La banca centrale giapponese giovedì ha mantenuto i tassi d’interesse a breve termine invariati allo 0,75%, segnalando l’aumento dei rischi inflazionistici correlati ai prezzi del petrolio per via della guerra in Medio Oriente. Il governatore della banca centrale giapponese, Kazuo Ueda, ha dichiarato che l’istituto non ha alzato i tassi a causa dell’aumento dei rischi.
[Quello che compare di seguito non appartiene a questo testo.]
/-- An INGEST port (R117 to R120). -/
structure IngestPort where
  up : Bool := false
  creditTotal : Nat := 0
  /-- Credited flits received since link-up. -/
  credited : Nat := 0
  lastSeq : Option Nat := none
  /-- The line in progress: its header with the bytes so far, and whether no gap has been seen in it. -/
  line : Option (LineHead × Bool) := none
  lastCredit : Time := 0
  /-- FLIT_SEQ of the flits it sends. -/
  txSeq : W32 := 0
  deriving DecidableEq, Repr

/-- A LUT: its active and pending images, sparse against the default of its kind. -/
structure Lut where
  active : Store Nat := []
  pending : Store Nat := []
  /-- The copy after a swap is running. -/
  copying : Bool := false
  deriving DecidableEq, Repr

/-! ### Pictures, chunks and rate control (chapters 7 and 8) -/

/-- The type of a picture. -/
inductive PicType where
  | i | p | b
  deriving DecidableEq, Repr

/-- Picture types by number. -/
def PicType.code : PicType → Nat
  | .i => 0 | .p => 1 | .b => 2

/-- A chunk of a picture (R172). -/
structure Chunk where
  firstCtu : Nat
  lastRow : Nat
  data : List Byte
  bufs : List Nat
  emitted : Bool := false
  deriving DecidableEq, Repr

/-- A substream of a picture. -/
structure Sub where
  done : Bool := false
  /-- The first CTU of the chunk in progress, and the entropy state saved when it began (R183). -/
  chunkStart : Nat := 0
  saved : Contexts := []
  deriving DecidableEq, Repr

/-- A coded picture in work. -/
structure Pic where
  stream : Nat
  count : Nat
  /-- Number in its stream, from 0 at OPEN. -/
  num : Nat
  frameSeq : Nat
  frameCount : Nat
  capture : Time
  launch : Time
  type : PicType
  irap : Bool
  skipped : Bool
  isVoid : Bool := false
  refs : List Nat
  base : Int
  fb : Nat
  /-- Search grants (row × 16 + reference) complete. -/
  searched : List Nat := []
  /-- Generation at which each CTU was last issued. -/
  issued : Store Nat := []
  done : List Nat := []
  subs : Store Sub := []
  chunks : List Chunk := []
  adapted : List Nat := []
  maxErr : Nat := 0
  recoded1 : Nat := 0
  recoded2 : Nat := 0
  recoded3 : Nat := 0
  losslessCtus : Nat := 0
  /-- Bits of the access unit, known when the last chunk is coded. -/
  size : Option Nat := none
  overrun : Bool := false
  late : Bool := false
  /-- Place of its frame among the B pictures of a group, 0 for an anchor; a reference picture. -/
  j : Nat := 0
  isRef : Bool := true
  /-- Values in effect at its frame, and the ROI map. -/
  vals : Store W64 := []
  roi : List (Nat × Nat × Nat × Nat × Int) := []
  /-- Every CTU is intra: the first picture of a takeover (R296). -/
  allIntra : Bool := false
  /-- CTUs repeated, re-coded, spilled or held for a halo: their chunks have no latency bound (R174). -/
  unbound : List Nat := []
  /-- Instants from which CTUs wait for room in the spill region (R167). -/
  spillWaits : Store Time := []
  /-- Its parameter sets are emitted: the stream's first picture, an IRAP picture, or one that changes their content
  (Table 7-6). -/
  newParams : Bool := false
  /-- It has been counted in HALO_CLOSED_PICS. -/
  haloNoted : Bool := false
  /-- Bins of each substream, for PEAK_BINS_PER_SAMPLE. -/
  bins : Store Nat := []
  /-- APPLIED_SEQ in effect for its frame (Table 7-7). -/
  applied : Nat := 0
  deriving DecidableEq, Repr

/-- A picture of a stream as the rate controller remembers it (R191). -/
structure RatePic where
  num : Nat
  type : PicType
  base : Int
  c : Nat
  planned : Nat
  /-- Its channel has a ceiling; C × T of its stream, and QpBdOffset. -/
  ceiled : Bool := false
  drain : Nat := 0
  off : Nat := 0
  size : Option Nat := none
  /-- Bucket, bits spent and alpha of I, P and B after this picture. -/
  fAfter : Nat := 0
  spentAfter : Nat := 0
  alphaAfter : Nat × Nat × Nat := (131072, 52429, 32768)
  deriving DecidableEq, Repr

/-- The rate state of one stream (R191, R193). Bits and models carry 16 fraction bits. -/
structure RateStream where
  pics : List RatePic := []
  cSum : Nat := 0
  started : Nat := 0
  /-- Pictures since the last IRAP picture. -/
  sinceIrap : Nat := 0
  bucket : Nat := 0
  /-- Number of the first picture whose size the bucket does not yet hold. -/
  bucketAt : Nat := 0
  spent : Nat := 0
  alpha : Nat × Nat × Nat := (131072, 52429, 32768)
  /-- Pictures of the stream with a full verify: number, full count, and result once known (R201, R202). -/
  verified : List (Nat × Nat × Option Nat) := []
  /-- ALF filter sets derived from its latest pictures, by number (R175). -/
  alf : List (Nat × List Int) := []
  deriving DecidableEq, Repr

/-! ### Decoding (chapter 9) -/

/-- A picture of a decode channel. -/
structure DecPic where
  /-- Picture count in decoding order; a made-up reference stands under 2^32 and the number that names it. -/
  count : Nat
  irap : Bool := false
  inter : Bool := false
  refs : List Nat := []
  geom : PicGeom
  /-- CTUs decoded, and those of the slice in progress; those of a complete picture that were not are concealed. -/
  covered : List Nat := []
  sliceCtus : List Nat := []
  concealed : List Nat := []
  tainted : Bool := false
  origin : Nat := 0xFFFFFFFF
  firstClass : Nat := 0
  classMask : Nat := 0
  /-- SOURCE_POS: position of its first error. -/
  errPos : Nat := 0
  /-- Input was discarded in it, and decoding has resumed inside it since. -/
  broken : Bool := false
  resync : Bool := false
  /-- METHOD of the first concealed CTU. -/
  method : Nat := 0
  certs : List Cert := []
  /-- CAPTURE_TIME of its capture record, 0 for none. -/
  capture : Time := 0
  /-- Its samples at the size coded, concealed areas filled. -/
  data : List Byte := []
  fb : Nat
  decodedAt : Time := 0
  /-- Certificate result of Table 9-6. -/
  certResult : Nat := 0
  /-- Its output has been dealt with; TIME, and whether it was not output or frozen. -/
  dealt : Bool := false
  outTime : Time := 0
  withheld : Bool := false
  frozen : Bool := false
  /-- Its damage report is written or not due. -/
  reported : Bool := false
  deriving DecidableEq, Repr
Il 17 marzo la Reserve Bank of Australia ha alzato il tasso a pronti di 25 punti base al 4,10%, il secondo aumento mensile consecutivo, a causa delle persistenti pressioni inflazionistiche locali e del consistente aumento del prezzo del carburante.
IN BREVE
Il patrimonio netto delle famiglie americane nel 4° trimestre 2025 è aumentato di 2.170 miliardi di dollari a 184.100 miliardi.
Le vendite al dettaglio in Cina a febbraio sono salite del 2,8% rispetto allo scorso anno, mentre la produzione industriale è aumentata del 6,3%. Entrambi i dati sono superiori alle stime. Il tasso di disoccupazione del Paese è salito dal 5,1% di febbraio al 5,3%.
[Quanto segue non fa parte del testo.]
-- ==== Sys2Proof/Machine/State.lean ====
section
/-! DEFINITION. The state of the Elvoz, its stop reasons, and the machine right after reset. -/

namespace Sys2Proof.Machine

/-- Why a step stops with a fault. -/
inductive Fault where
  /-- A command that names a unit outside its listed range, which names no unit at all (R4): the manual gives such a command
  no effect. Raised by the meanings of events that name a unit. Safe: the hardware has no such unit and sees no event. -/
  | noUnit (what : String) (num : Nat)
  deriving DecidableEq, Repr

/-- Why a step refuses a command. -/
inductive Refusal where
  /-- A row of the table that has no meaning in the model. Raised by no arm once the model is whole. Safe. -/
  | notModelled (mnemonic : String)
  deriving DecidableEq, Repr

/-- The whole state of the device. -/
structure State where
  /-- TIME_NOW, in ns (R250). -/
  time : Time := 0
  /-- The commands that wait, first in, first out: the model's own queue. -/
  pending : List Instr := []
  dict : DictState := {}
  reqs : Store ReqState := []
  access : Access := {}
  nvm : Nvm := {}
  faults : FaultSt := {}
  moraine : Moraine := {}
  ints : IntSt := {}
  host : Host' := {}
  rings : Store Ring := []
  txn : Txn := {}
  chans : Store Chan := []
  units : Store UnitSt := []
  /-- Grants of dead units that wait to be issued again: unit kind code and grant. -/
  reissue : List (Nat × Grant) := []
  /-- Symbol records held, or room kept for them, by channel, picture, CTU and cluster. -/
  firn : Store FirnRecord := []
  /-- What each cluster is owed of the search grants, by cluster: in grants × engines in service (R160). -/
  msCredit : Store Int := []
  /-- Bits × ns up to which the output path is taken: 160 for each nanosecond (R196). -/
  outBusy : Nat := 0
  ports : Store IngestPort := []
  pool : Pool := {}
  fbs : Store FrameBuf := []
  tb : TimeBase := {}
  recIn : RecInput := {}
  array : ArraySt := {}
  ronox : Store RonoxPort := []
  queues : Store EgressQ := []
  eth : Store EthPort := []
  meters : Store Meter := []
  /-- Instant of the last meter refill. -/
  meterAt : Time := 0
  /-- Instant of the last shaper refill. -/
  shaperAt : Time := 0
  mags : Store Mag := []
  recs : Store Recording := []
  magChunks : List MagChunk := []
  dram : Dram := {}
  dma : Store Dma := []
  power : Power := {}
  boot : Boot := {}
  pins : Pins := {}
  cores : Store Core' := []
  /-- Slow-domain copies frozen (R80), and the copies by dictionary key. -/
  slowFrozen : Bool := false
  slow : Store W64 := []
  /-- Block resets and restores in progress (R82). -/
  blockReset : List BlockReset := []
  /-- Free-value counter: how many open values the run has drawn. -/
  free : Nat := 0
  /-- What has left the device, oldest first. -/
  out : List Output := []
  deriving DecidableEq, Repr

/-- The machine right after reset: RESET_N asserted, BOOT_STATE BOOTING, every table empty, every entry at the default
of its table. The boot sequence of Table 17-3 is the meaning of RESET_N_RELEASE. DESIGN CHOICE, log entry 3. -/
def State.reset : State := {}

end Sys2Proof.Machine
end

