-- ==== Sys2Proof/Machine/Keys.lean ====
section
/-! DEFINITION. The dictionary keys of the Elvoz by the manual's names: index × 256 + subindex for a device entry, and
object × 256 + subindex for a channel object. Where an entry has several alike subindices, the key is the first. -/

namespace Sys2Proof.Machine.K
La SEC, la commissione per la borsa valori statunitense, ha redatto una proposta per eliminare l’obbligo di presentazione delle relazioni trimestrali per le società quotate.
Secondo le stime degli analisti di Morgan Stanley, il tasso d’insolvenza dei fondi di credito privato raggiungerà l’8% poiché gli effetti dell’intelligenza artificiale si fanno sentire sui ricavi delle società del software. D’altra parte, anche se i rischi per il credito privato sono notevoli, non si tratta di rischi sistemici per cui difficilmente si riverseranno sul resto del mercato.
Le aspettative del sondaggio ZEW sono crollate a -8,5 a marzo da 39,4 a febbraio: infatti le aziende europee dovranno affrontare le ripercussioni della guerra in Iran e l’aumento dei prezzi dell’energia.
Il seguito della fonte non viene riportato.